● Material provided:
/-- S1 to S5. -/
theorem test_refusals :
    refusal (step (supplied [.sc 0x207735940])) = some .frequencyOutOfRange ∧
    refusal (step (supplied [.sc 0x2FFFFFFFF])) = some .frequencyOutOfRange ∧
    refusal (step (supplied [.sc 0x300000000])) = some .reservedCommand ∧
    refusal (exec (.load 14000000) (atPlace (.load 57) 0)) = some .commandWhileBusy ∧
    (going (exec (.load 124999999) bench)).map (fun t => t.ser.shreg) = some 0xFFFFFFDE := by decide

theorem test_frame :
    (going (exec (.frame 0x1CAC0831) bench)).map (fun t => (t.ser.seq, t.ser.shreg)) =
      some (.load 0, 0x001CAC0831) := by decide

/-- Each trace code drives its line (30_encoding.md R60), from all low and from all high. -/
theorem test_pin_writes :
    [Instr.d1, .c1, .u1, .x1].map (fun i => serializerResult (exec i bench)) =
      [some ([true, false, false, false], .idle), some ([false, true, false, false], .idle),
       some ([false, false, true, false], .idle), some ([false, false, false, true], .idle)] ∧
    [Instr.d0, .c0, .u0, .x0].map (fun i => serializerResult (exec i { bench with
        ser := { bench.ser with data := true, clk := true, fqUd := true, reset := true } })) =
      [some ([false, true, true, true], .idle), some ([true, false, true, true], .idle),
       some ([true, true, false, true], .idle), some ([true, true, true, false], .idle)] := by decide

/-- P5: at `Load(48)` bit 16 of the frame, a 0, goes to `DATA`; at `Load(0)` bit 0, a 1. -/
theorem test_micro_data :
    serializerResult (step { atPlace (.load 48) 0x001CAC0831 with inputs := [.micro] }) =
      some ([false, false, false, false], .load 49) ∧
    serializerResult (step { atPlace (.load 0) 0x001CAC0831 with inputs := [.micro] }) =
      some ([true, false, false, false], .load 1) := by decide

/-- The last micro-step of each command ends it (41_ddsser.md R97). -/
theorem test_micro_ends :
    serializerResult (step { atPlace (.load 121) 0 with inputs := [.micro] }) =
      some ([false, false, false, false], .idle) ∧
    serializerResult (step { atPlace (.init 3) 0 with inputs := [.micro] }) =
      some ([false, false, false, false], .idle) := by decide

/-- A rising `CLK` shifts `DATA` in at bit 39; a second `C1` with `CLK` high does not (41_ddsser.md R108, R109). -/
theorem test_receiver_shift :
    (going (exec .c1 { bench with ser := { bench.ser with data := true } })).map (fun t => (t.rx.stage, t.rx.cnt)) =
      some (0x8000000000, 1) ∧
    (going (exec .c1 { bench with ser := { bench.ser with data := true, clk := true } })).map
      (fun t => (t.rx.stage, t.rx.cnt)) = some (0, 0) := by decide

/-- S11: `U1` after fewer than 40 clocks commits none, after 40 what is staged (41_ddsser.md R110). -/
theorem test_receiver_commit :
    (going (exec .u1 { bench with rx := ⟨7, 39, some 1⟩ })).map (fun t => t.rx.committed) = some none ∧
    (going (exec .u1 { bench with rx := ⟨7, 40, some 1⟩ })).map (fun t => t.rx.committed) =
      some (some 7) := by decide

/-- The tuning words of 95_test_vectors.md section 3. -/
theorem test_tuning_words :
    [0, 1, 1000, 7000000, 7300000, 14000000, 14001000, 14005000, 14350000, 16000000, 23000000, 29700000,
      38700000, 62500000, 124999999].map tuningNumber =
    [0, 34, 34360, 240518169, 250826090, 481036337, 481070697, 481208136, 493062246, 549755814, 790273982,
      1020484230, 1329721875, 2147483648, 4294967262] := by decide

/-! ### The environment -/

/-- VFO §8 item 1: 20 m wraps at both edges; inside, one kilohertz. -/
theorem test_apply_step :
    (applyStep .dec TuningState.start).display = 14350 ∧
    (applyStep .inc { TuningState.start with display := 14350 }).display = 14000 ∧
    (applyStep .inc TuningState.start).display = 14001 := by decide

/-- VFO §8 items 2, 3, 5 and 7. -/
theorem test_band_and_mode :
    changeBand benchBands { TuningState.start with display := 14005 } = ⟨.m40, .primary, 7000, 7000, 7300⟩ ∧
    changeMode benchBands ⟨.m40, .primary, 7123, 7000, 7300⟩ = ⟨.m40, .offsetExciter, 7000, 7000, 7300⟩ ∧
    Machine.translate ⟨.m40, .offsetExciter, 7000, 7000, 7300⟩ = 16000 ∧
    Machine.translate ⟨.m20, .offsetExciter, 14000, 14000, 14350⟩ = 23000 ∧ Machine.translate TuningState.start = 14000 := by
  decide

/-- The loop's start-up action is INIT, and its recommit is the LOAD of the translated frequency (R131, R173). -/
theorem test_loop :
    serializerResult (step (supplied [.loop .position])) =
      some ([false, false, false, false], .init 0) ∧
    (going (step { supplied [.loop .position] with
      env := { bench.env with phase := .recommit, tuning := ⟨.m40, .offsetExciter, 7000, 7000, 7300⟩ } })).map
      (fun t => (t.ser.seq, t.ser.shreg, t.env.phase)) = some (.load 0, 0x0020C49BA6, .poll) := by decide

/-- A tuning call inside the driver is refused (42_tuning_context.md R131). -/
theorem test_call_inside_driver :
    refusal (step { atPlace (.load 3) 0 with inputs := [.call .changeBand] }) = some .callInsideDriver := by
  decide

/-- The lines of a program (30_encoding.md R62; the words of 95_test_vectors.md P1 and P6). -/
theorem test_program_events :
    programEvents [.edgeA false true, .loadK 14000, .steps 2, .run, .call .changeBand] =
      some [.qe 0b001, .sc 0x200D59F80, .micro, .micro, .run, .call .changeBand] ∧
    programEvents [.load 4294967296] = none := by decide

● What you need to do:
Write out, exactly and with nothing else, the lines of the listing above from its first line through the line with "refusal (step (supplied [.sc 0x300000000]))".

● Response to this exercise:
/-- S1 to S5. -/
theorem test_refusals :
    refusal (step (supplied [.sc 0x207735940])) = some .frequencyOutOfRange ∧
    refusal (step (supplied [.sc 0x2FFFFFFFF])) = some .frequencyOutOfRange ∧
    refusal (step (supplied [.sc 0x300000000])) = some .reservedCommand ∧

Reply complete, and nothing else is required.